实现一个函数sequential_pattern_match

输入:令牌,(字符串的有序集合)

输出:一个元组列表,每个元组=(标记的任何子集合,标记)

领域专家将定义匹配规则,通常使用正则表达式

测试(令牌)-> 标记或无

例子:

输入:[“新加坡”、“Python”、“用户”、“组”、“是”、“这里”]

输出:[(["Singapore", "Python", "User", "Group"], "ORGANIZATION"), ("is", 'O'), ("here", 'O')]

'O' 表示不匹配。

冲突解决规则:

  1. 首先出现的匹配具有更高的优先级。例如“Singapore property sales”,如果可能有两个相互冲突的匹配,“Singapore property”作为资产,“property sales”作为事件,则使用第一个。
  2. 较长的匹配比较短的匹配具有更高的优先级。

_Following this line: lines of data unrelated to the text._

-- ==== Sys2Proof/Certificates/Slice0/Obligations.lean ====
section
/-! DEFINITION. The statements for the provers. Each docstring names the rule of spec/ it formalises. -/

open Sys2Proof Sys2Proof.Machine

/-! ## Command words -/

/-- The six words of the opcode map decode to their commands (30_encoding.md R91). -/
def Obligations.SixCommandWordsDecode : Prop :=
  decodeWord 0x00000000#32 = .ok .nop ∧ decodeWord 0x00000001#32 = .ok .prepare ∧
    decodeWord 0x00000002#32 = .ok .noteOn ∧ decodeWord 0x00000003#32 = .ok .noteOff ∧
    decodeWord 0x00000004#32 = .ok .forceStop ∧ decodeWord 0x00000005#32 = .ok .renderBlock

/-- A word selects a command exactly when bits 31:8 are 0 and bits 7:0 are its opcode; every other word is no command
(30_encoding.md R91, R94). -/
def Obligations.WordSelectsCommandByItsFields : Prop :=
  ∀ w : Word,
    (decodeWord w = .ok .nop ↔ w.extractLsb' 8 24 = 0#24 ∧ w.extractLsb' 0 8 = 0x00#8) ∧
      (decodeWord w = .ok .prepare ↔ w.extractLsb' 8 24 = 0#24 ∧ w.extractLsb' 0 8 = 0x01#8) ∧
      (decodeWord w = .ok .noteOn ↔ w.extractLsb' 8 24 = 0#24 ∧ w.extractLsb' 0 8 = 0x02#8) ∧
      (decodeWord w = .ok .noteOff ↔ w.extractLsb' 8 24 = 0#24 ∧ w.extractLsb' 0 8 = 0x03#8) ∧
      (decodeWord w = .ok .forceStop ↔ w.extractLsb' 8 24 = 0#24 ∧ w.extractLsb' 0 8 = 0x04#8) ∧
      (decodeWord w = .ok .renderBlock ↔ w.extractLsb' 8 24 = 0#24 ∧ w.extractLsb' 0 8 = 0x05#8) ∧
      ((∀ i, decodeWord w ≠ .ok i) ↔ w.extractLsb' 8 24 ≠ 0#24 ∨ 6 ≤ (w.extractLsb' 0 8).toNat)

/-- Decode and encode agree, both ways: an instruction's bytes decode to it whatever follows them, and bytes that decode to an
instruction are its bytes with the rest after them (30_encoding.md R90, R91, R95; 20_memory.md R62). -/
def Obligations.DecodeAndEncodeAgree : Prop :=
  (∀ (i : Instr) (rest : List Byte), i.wf = true → decodeBytes (encode i ++ rest) = .ok (i, rest)) ∧
    ∀ (bytes : List Byte) (i : Instr) (rest : List Byte),
      decodeBytes bytes = .ok (i, rest) → i.wf = true ∧ bytes = encode i ++ rest

/-! ## Steps -/

/-- A step runs the decoded command. At the HOST's turn, when its next statement writes a word to CMD whose bytes decode to
`i`, the step is exec of `i`, after which the statement and the turn are used up. At the ENGINE's turn, while a command is in
progress, the step is exec of the command that CUR_CMD names, or of FORCE_STOP when an abort is requested, after which the turn
is used up (44_commands.md R230, R234). -/
def Obligations.StepRunsTheDecodedCommand : Prop :=
  (∀ (s t : State) (w : Word) (i : Instr),
      s.hostIssues w → decodeBytes (bytesOfWord w) = .ok (i, []) → exec i s = .next t →
        step s = .next { t with sched := s.sched.tail, host := s.host.tail }) ∧
    (∀ (s t : State) (i : Instr),
      s.turn = .engine → s.busy = true → s.resetPin = false → s.abortReq = false → s.curCmd = i.opcode →
        i ≠ .forceStop → exec i s = .next t → step s = .next { t with sched := s.sched.tail, host := s.host }) ∧
    (∀ s t : State,
      s.turn = .engine → s.busy = true → s.resetPin = false → s.abortReq = true → exec .forceStop s = .next t →
        step s = .next { t with sched := s.sched.tail, host := s.host }) ∧
    ∀ (s : State) (i : Instr) (f : Fault), s.engineRuns i → exec i s = .fault f → step s = .fault f

/-- A word that is no command, written to CMD, is rejected with ERR_CODE = ILLEGAL whatever BUSY is, and nothing else changes
(30_encoding.md R94, 44_commands.md R230, R231). -/
def Obligations.IllegalWordIsRejected : Prop :=
  ∀ (s : State) (w : Word),
    s.hostIssues w → w.extractLsb' 8 24 ≠ 0#24 ∨ 6 ≤ (w.extractLsb' 0 8).toNat →
      step s = .next
        { s with
          errCode := .illegal
          irqStatus := s.irqStatus ||| 0x08#5
          sched := s.sched.tail
          host := s.host.tail }

/-- While BUSY = 0 the ENGINE has no step (10_state.md R23, 44_commands.md R234, 60_exceptions.md R293): its turn changes nothing
but the list of turns. That there are turns with no step to take, and that a HOST with no statement left takes one that changes
nothing, is the model's choice (assumption logs 3 and 4). -/
def Obligations.IdleTurnsChangeNothing : Prop :=
  (∀ s : State, s.turn = .engine → s.busy = false → step s = .next { s with sched := s.sched.tail }) ∧
    ∀ s : State, s.turn = .host → s.host = [] → step s = .next { s with sched := s.sched.tail }

/-- The base statements of a HOST program (30_encoding.md R96; 20_memory.md R60, R63, R66; 70_reset_and_hazards.md R300). `rd` is
one step, its read; `rd A, V` also records in hostFailed that the value read was not V. `wr` is one step, its write; a write to CMD
apart, which issues a command. `poll` reads once per iteration and goes on to the next statement exactly when the value read,
masked, is the one it waits for. A read of either kind at an illegal or unmapped address gets 0 and sets BUS_ERR, and while the
reset input is asserted it gets 0 and does nothing. That a program whose `rd A, V` failed goes on, and where the value read and the
failure are kept, is the model's choice (assumption log 5). -/
def Obligations.HostStatementsTakeTheirSteps : Prop :=
  (∀ (s : State) (a : Addr) (n : Nat) (v : Word) (st : BitVec 5) (ops : List HostOp),
      s.turn = .host → s.readGives a n v st →
        (s.host = .read a n none :: ops →
          step s = .next { s with rdata := v, irqStatus := st, sched := s.sched.tail, host := ops }) ∧
        ∀ e : Word, s.host = .read a n (some e) :: ops →
          step s = .next
            { s with
              rdata := v
              irqStatus := st
              hostFailed := if v = e then s.hostFailed else true
              sched := s.sched.tail
              host := ops }) ∧
    (∀ (s : State) (a : Addr) (n : Nat) (d : Word) (ops : List HostOp),
      s.turn = .host → s.host = .write a n d :: ops → s.resetPin = true ∨ n ≠ 4 ∨ a ≠ 0x0010#16 →
        step s = .next { s.hostAccess (.write a n d) with sched := s.sched.tail, host := ops }) ∧
    ∀ (s : State) (a : Addr) (m e v : Word) (st : BitVec 5) (ops : List HostOp),
      s.turn = .host → s.host = .poll a m e :: ops → s.readGives a 4 v st →
        step s = .next
          { s with
            rdata := v
            irqStatus := st
            sched := s.sched.tail
            host := if v &&& m = e then ops else .poll a m e :: ops }

/-! ## Issue -/

/-- The validation of a command, in the spec's order: BUSY, NOT_PREPARED, CONFIG (which also clears PREPARED), RANGE. A
rejected command records its code and sets CMD_ERR, and nothing else changes (44_commands.md R230, R231; 60_exceptions.md
R271, R274). -/
def Obligations.IssueRejectsInOrder : Prop :=
  (∀ (s : State) (i : Instr), s.turn = .host → s.busy = true → i ≠ .forceStop →
      exec i s = .next { s with errCode := .busy, irqStatus := s.irqStatus ||| 0x08#5 }) ∧
    (∀ (s : State) (i : Instr), s.turn = .host → s.busy = false → s.prepared = false → i = .noteOn ∨ i = .renderBlock →
      exec i s = .next { s with errCode := .notPrepared, irqStatus := s.irqStatus ||| 0x08#5 }) ∧
    (∀ s : State, s.turn = .host → s.busy = false →
      ¬(1 ≤ s.arg0.toNat ∧ s.arg0.toNat ≤ 1048575 ∧ 1 ≤ s.arg1.toNat ∧ s.arg1.toNat ≤ s.inst.blockMax ∧
          1 ≤ s.arg2.toNat ∧ s.arg2.toNat ≤ s.inst.chMax) →
      exec .prepare s =
        .next { s with prepared := false, errCode := .config, irqStatus := s.irqStatus ||| 0x08#5 }) ∧
    ∀ s : State, s.turn = .host → s.busy = false → s.prepared = true →
      s.blockSize.toNat < s.arg0.toNat + s.arg1.toNat →
        exec .renderBlock s = .next { s with errCode := .range, irqStatus := s.irqStatus ||| 0x08#5 }

/-- The acceptance of each command: CUR_CMD and the operands are latched and BUSY is set. RENDER_BLOCK also starts at COMMIT
with no sample done. FORCE_STOP sets ABORT_REQ, and leaves the command in progress as it is when there is one
(44_commands.md R233). -/
def Obligations.IssueAcceptsAndLatches : Prop :=
  ∀ s : State, s.turn = .host →
    (s.busy = false → exec .nop s =
      .next { s with curCmd := 0x00#8, larg0 := s.arg0, larg1 := s.arg1, larg2 := s.arg2, busy := true }) ∧
    (s.busy = false → 1 ≤ s.arg0.toNat ∧ s.arg0.toNat ≤ 1048575 ∧ 1 ≤ s.arg1.toNat ∧ s.arg1.toNat ≤ s.inst.blockMax ∧
        1 ≤ s.arg2.toNat ∧ s.arg2.toNat ≤ s.inst.chMax → exec .prepare s =
      .next { s with curCmd := 0x01#8, larg0 := s.arg0, larg1 := s.arg1, larg2 := s.arg2, busy := true }) ∧
    (s.busy = false → s.prepared = true → exec .noteOn s =
      .next { s with curCmd := 0x02#8, larg0 := s.arg0, larg1 := s.arg1, larg2 := s.arg2, busy := true }) ∧
    (s.busy = false → exec .noteOff s =
      .next { s with curCmd := 0x03#8, larg0 := s.arg0, larg1 := s.arg1, larg2 := s.arg2, busy := true }) ∧
    (s.busy = false → exec .forceStop s =
      .next { s with
              curCmd := 0x04#8, larg0 := s.arg0, larg1 := s.arg1, larg2 := s.arg2, busy := true, abortReq := true }) ∧
    (s.busy = true → exec .forceStop s = .next { s with abortReq := true }) ∧
    (s.busy = false → s.prepared = true → s.arg0.toNat + s.arg1.toNat ≤ s.blockSize.toNat → exec .renderBlock s =
      .next { s with
              curCmd := 0x05#8, larg0 := s.arg0, larg1 := s.arg1, larg2 := s.arg2, busy := true
              rbPhase := .commit, rbI := 0#32 })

例如,作为组织的“Singapore Python User Group”比作为位置的“Singapore”+作为语言的“Python”的单个匹配具有更高的优先级。

凭借我在算法和数据结构方面的专业知识,这是我的实现:

from itertools import ifilter, imap


MAX_PATTERN_LENGTH = 3

def test(tokens):
    length = len(tokens)
    if (length == 1):
        if tokens[0] == "Nexium":
            return "MEDICINE"
        elif tokens[0] == "pain":
            return "SYMPTOM"
    elif (length == 2):
        string = ' '.join(tokens)
        if string == "Barium Swallow":
            return "INTERVENTION"
        elif string == "Swallow Test":
            return "INTERVENTION"
    else:
        if ' '.join(tokens) == "pain in stomach":
            return "SYMPTOM"

def _evaluate(tokens):
    tag = test(tokens)
    if tag:
        return (tokens, tag)
    elif len(tokens) == 1:
        return (tokens, 'O')

def _splits(tokens):
    return ((tokens[:i], tokens[i:]) for i in xrange(min(len(tokens), MAX_PATTERN_LENGTH), 0, -1))

def sequential_pattern_match(tokens):
    return ifilter(bool, imap(_halves_match, _splits(tokens))).next()

def _halves_match(halves):
    result = _evaluate(halves[0])
    if result:
        return [result] + (halves[1] and sequential_pattern_match(halves[1]))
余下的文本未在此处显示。